Thursday, September 10, 2009

Healthcare and Cost

Thanks to Vondy, I just read a good New Yorker article about why healthcare costs are skyrocketing in some places and work fine in others.

It's a good article because it gets away from the dramatic - why can't we be like Canada or Japan/everyone deserves healthcare vs. death panels/public insurance is going to ruin America kind of discussion. It focuses on what works and what doesn't in the American system and why some regions have expensive healthcare and others don't. It makes a lot of common sense.

The most fascinating part, to me, of the article deals with the concept of the anchor tenant, because the implications are much larger than the healthcare question.

Woody Powell is a Stanford sociologist who studies the economic culture of cities. Recently, he and his research team studied why certain regions—Boston, San Francisco, San Diego—became leaders in biotechnology while others with a similar concentration of scientific and corporate talent—Los Angeles, Philadelphia, New York—did not. The answer they found was what Powell describes as the anchor-tenant theory of economic development. Just as an anchor store will define the character of a mall, anchor tenants in biotechnology, whether it’s a company like Genentech, in South San Francisco, or a university like M.I.T., in Cambridge, define the character of an economic community. They set the norms. The anchor tenants that set norms encouraging the free flow of ideas and collaboration, even with competitors, produced enduringly successful communities, while those that mainly sought to dominate did not.


The article goes on to talk about the Mayo Clinic and other successful regional healthcare systems vs. unsuccessful regional healthcare systems like McAllen, Tx.

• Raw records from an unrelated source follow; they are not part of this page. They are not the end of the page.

-- ==== Sys2Proof/Tests/Slice0.lean ====
section
/-! SUPPORT. The model's own tests: ill-formed terms, one written-out word for every constructor, one step per
instruction with the expected value from spec/95_test_vectors.md, and a witness for every statement that has
hypotheses. -/

namespace Sys2Proof.Tests

open Sys2Proof Sys2Proof.Machine

/-! ### Well-formedness: one ill-formed term for each check -/

theorem test_wellFormed_refuses_drop79_38 : (Instr.drop79 [0x38]).wellFormed = false := by decide
theorem test_wellFormed_refuses_drop79_FF : (Instr.drop79 [0xFF, 0x00]).wellFormed = false := by decide
theorem test_wellFormed_refuses_drop_button : (Instr.drop [0x30, 0x01]).wellFormed = false := by decide
theorem test_wellFormed_refuses_drop_of_79 : (Instr.drop [0x79]).wellFormed = false := by decide
theorem test_wellFormed_refuses_drop_of_35 : (Instr.drop [0x35]).wellFormed = false := by decide
theorem test_wellFormed_refuses_single_form_on_group : (Instr.setLight true 0x10).wellFormed = false := by decide
theorem test_wellFormed_admits_the_neighbours :
    (Instr.drop79 []).wellFormed = true ∧ (Instr.drop79 [0x37]).wellFormed = true ∧
    (Instr.drop [0x30]).wellFormed = true ∧ (Instr.drop []).wellFormed = true ∧
    (Instr.setLight true 0x11).wellFormed = true := by decide

/-! ### Decoding, each word written from the tables of spec/30_encoding.md, one at least per constructor -/

theorem test_decode_control_bytes :
    decode (.wireByte 0x10) = .ok .dle ∧ decode (.wireByte 0x02) = .ok .stx ∧
    decode (.wireByte 0x03) = .ok .etx ∧ decode (.wireByte 0x06) = .ok .ack ∧
    decode (.wireByte 0x30) = .error (.notAControlByte 0x30) := by decide

theorem test_decode_frames :
    decode (.wireFrame [0x10, 0x02, 0x79, 0xFF, 0x10, 0x03, 0x9D]) = .ok (.frame [0x79, 0xFF] 0x9D) ∧
    decode (.wireFrame [0x10, 0x02, 0x10, 0x03, 0x25]) = .ok (.frame [] 0x25) ∧
    decode (.wireFrame [0x10, 0x02, 0x10, 0x03]) = .error .notAFrame := by decide

theorem test_decode_notifications :
    decode (.inbound [0x79, 0x38]) = .ok (.notify7938 []) ∧
    decode (.inbound [0x79, 0xFF, 0x00]) = .ok (.notify79FF [0x00]) ∧
    decode (.inbound [0x79]) = .ok (.drop79 []) ∧ decode (.inbound [0x79, 0xFE]) = .ok (.drop79 [0xFE]) ∧
    decode (.inbound [0x35, 0x10, 0x44]) = .ok (.notify35 [0x10, 0x44]) := by decide

theorem test_decode_buttons_and_wheels :
    decode (.inbound [0x30, 0x07]) = .ok (.btnSet 0x07 []) ∧ decode (.inbound [0x31, 0x07]) = .ok (.btnClr 0x07 []) ∧
    decode (.inbound [0x40, 0x05]) = .ok (.whl40Pos 0x05 []) ∧
    decode (.inbound [0x41, 0x03]) = .ok (.whl40Neg 0x03 []) ∧
    decode (.inbound [0x50, 0x02]) = .ok (.whl50Pos 0x02 []) ∧
    decode (.inbound [0x51, 0xFF]) = .ok (.whl50Neg 0xFF []) := by decide

theorem test_decode_drops :
    decode (.inbound []) = .ok (.drop []) ∧ decode (.inbound [0x51]) = .ok (.drop [0x51]) ∧
    decode (.inbound [0x60, 0x80]) = .ok (.drop [0x60, 0x80]) := by decide

theorem test_decode_outbound :
    decode (.outbound [0x60, 0x80]) = .ok (.setIllumination 0x80) ∧
    decode (.outbound [0x64, 0x20, 0x01]) = .ok (.setHighlight 0x20) ∧
    decode (.outbound [0x68, 0x01, 0x10, 0x10]) = .ok (.setLightGroup true) ∧
    decode (.outbound [0x68, 0x00, 0x05]) = .ok (.setLight false 0x05) ∧
    decode (.outbound [0x70, 0x12]) = .ok .enableKeys ∧ decode (.outbound [0x70, 0x11]) = .ok .shutdown ∧
    decode (.outbound [0x68, 0x01, 0x10]) = .error .notAnOutboundPayload := by decide

theorem test_decode_interface_0_to_7 :
    decode (.iface [0x0]) = .ok .reset ∧ decode (.iface [0x1, 0x10]) = .ok (.rx 0x10) ∧
    decode (.iface [0x2]) = .ok .tick ∧ decode (.iface [0x3, 0x07]) = .ok (.regButton 0x07) ∧
    decode (.iface [0x4, 0x40]) = .ok (.regWheel 0x40) ∧ decode (.iface [0x5, 2, 0x70, 0x12]) = .ok (.send [0x70, 0x12]) ∧
    decode (.iface [0x6, 300]) = .ok (.readLevel 300) ∧ decode (.iface [0x7, 1]) = .ok (.readDelta 1) := by decide

theorem test_decode_interface_8_to_F :
    decode (.iface [0x8, 1]) = .ok (.wasTurned 1) ∧ decode (.iface [0x9, 0x80]) = .ok (.setIlluminationOp 0x80) ∧
    decode (.iface [0xA, 0x20]) = .ok (.setHighlightOp 0x20) ∧
    decode (.iface [0xB, 0x05, 0x00]) = .ok (.setLightOp 0x05 0x00) ∧ decode (.iface [0xC]) = .ok .enableKeysOp ∧
    decode (.iface [0xD]) = .ok .shutdownOp ∧ decode (.iface [0xE, 1, 0x06]) = .ok (.update [0x06]) ∧
    decode (.iface [0xF]) = .ok .reservedF := by decide

theorem test_decode_rejects_by_name :
    decode (.iface []) = .error .emptyWord ∧ decode (.iface [0x10]) = .error (.opCodeOutOfRange 0x10) ∧
    decode (.iface [0x1, 256]) = .error (.byteOutOfRange 256) ∧
    decode (.iface [0x5, 2, 0x70]) = .error (.operandMismatch 0x5) := by decide
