/-- The spec's own inference, R68, R108 and R242 (log 16): a burst request and a write of the shifted start
address to 0x7F send the same bytes, the first of them 0xFF. -/
def Obligations.BurstRequestCollidesWithWriteTo7F : Prop :=
  ∀ (a : Agent) (startAddress : Nat) (s : State),
    s.cfg.layout = Layout.spec → s.cfg.burstCmd = 0xFF#8 → s.cfg.sadrPos = 17 → startAddress < 2 ^ 7 →
    ∃ bytes : List Byte, bytes.head? = some 0xFF#8 ∧
      exec (.codecBurstReq a startAddress) s =
        .next (s.reply (.codecBurstReq a startAddress) (.ok (.tx bytes))) ∧
      exec (.codecWrite a 0x7F (startAddress * 2 ^ 17)) s =
        .next (s.reply (.codecWrite a 0x7F (startAddress * 2 ^ 17)) (.ok (.tx bytes)))

/-! ## Raw Sample Unpacker -/

/-- R131: `UNPACK3`. -/
def Obligations.UnpackTripletGivesItsSamples : Prop :=
  ∀ (a : Agent) (b0 b1 b2 : Nat) (s : State),
    let i := Instr.unpack3 a b0 b1 b2
    i.opcode = 0x5#4 ∧
    (b0 < 2 ^ 8 → b1 < 2 ^ 8 → b2 < 2 ^ 8 →
      exec i s = .next (s.reply i (.ok (.pair (BitVec.ofNat 16 (b0 * 2 ^ 4 + b1 / 2 ^ 4))
        (BitVec.ofNat 16 (b1 % 2 ^ 4 * 2 ^ 8 + b2)))))) ∧
    (¬ (b0 < 2 ^ 8 ∧ b1 < 2 ^ 8 ∧ b2 < 2 ^ 8) →
      ∃ p, exec i s = .next (s.reply i (.fault (.operandRange p))))

/-- The spec's own inference, R132: the samples are at most 0xFFF, and `PACK3` and `UNPACK3` undo each other.
-/
def Obligations.UnpackTripletIsABijection : Prop :=
  (∀ b0 b1 b2 : Byte,
    (sampleA b0 b1).toNat ≤ 0xFFF ∧ (sampleB b1 b2).toNat ≤ 0xFFF ∧
    pack3 ((sampleA b0 b1).setWidth 12) ((sampleB b1 b2).setWidth 12) = (b0, b1, b2)) ∧
  (∀ (A B : BitVec 12) (b0 b1 b2 : Byte), pack3 A B = (b0, b1, b2) →
    sampleA b0 b1 = A.setWidth 16 ∧ sampleB b1 b2 = B.setWidth 16)

/-- R133: `UNPACK_RUN`. -/
def Obligations.UnpackRunUnpacksInOrder : Prop :=
  ∀ (a : Agent) (bytes : List Nat) (s : State),
    let i := Instr.unpackRun a bytes
    i.opcode = 0x6#4 ∧
    ((∀ b ∈ bytes, b < 2 ^ 8) → bytes.length % 3 = 0 →
      ∃ l : List Sample, exec i s = .next (s.reply i (.ok (.samples l))) ∧
        l.length = 2 * bytes.length / 3 ∧
        ∀ k b0 b1 b2 : Nat, bytes[3 * k]? = some b0 → bytes[3 * k + 1]? = some b1 →
          bytes[3 * k + 2]? = some b2 →
          l[2 * k]? = some (BitVec.ofNat 16 (b0 * 2 ^ 4 + b1 / 2 ^ 4)) ∧
          l[2 * k + 1]? = some (BitVec.ofNat 16 (b1 % 2 ^ 4 * 2 ^ 8 + b2))) ∧
    ((∀ b ∈ bytes, b < 2 ^ 8) → bytes.length % 3 ≠ 0 →
      exec i s = .next (s.reply i (.fault (.length bytes.length)))) ∧
    (¬ (∀ b ∈ bytes, b < 2 ^ 8) → ∃ p, exec i s = .next (s.reply i (.fault (.operandRange p))))

/-- The spec's own inference, R134: the laws of `UNPACK_RUN`. -/
def Obligations.UnpackRunLaws : Prop :=
  ∀ x y : List Byte, x.length % 3 = 0 → y.length % 3 = 0 →
    (unpackTriplets x).length = 2 * x.length / 3 ∧
    unpackTriplets (x ++ y) = unpackTriplets x ++ unpackTriplets y ∧
    ∀ v ∈ unpackTriplets x, v.toNat ≤ 0xFFF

Understanding healthcare on this level gives me little reason to believe a huge Washington bill is going to influence the system one way or the other. Rather, it seems like a set of localized strategies to combat ridiculous systemic practices such as bribery and incentives for doctors to give too much care is a much smarter solution. This is not dissimilar to what happened in Iraq in 2008...while all the politicians in Washington fretted about a grand national bargain between Sunni and Shiaa political groups to end the near Civil War, what actually ended up working were a series of small local deals that grew in number where Sunni groups simply decided to take on Al Queda on their own and solicited American support. It wasn't a top-down solution at all, but rather a bottom-up solution.

The person that figures out to work this in healthcare is going to be an unsung hero. Like the dude Bill Simmons lionizes for creating the shot clock in basketball, the man who created the sandwich, and whoever first allowed us to turn right on a red light...these guys aren't rich or famous, but they made the world a whole hell of a lot better. We need guys like that in every community to fix small rules with huge implications. Like the dude who invented Settlers of Catan. I say just bring him in to McAllen, Tx and all the lame places, pay him a million bucks and go with whatever he recommends. I swear it'd probably work.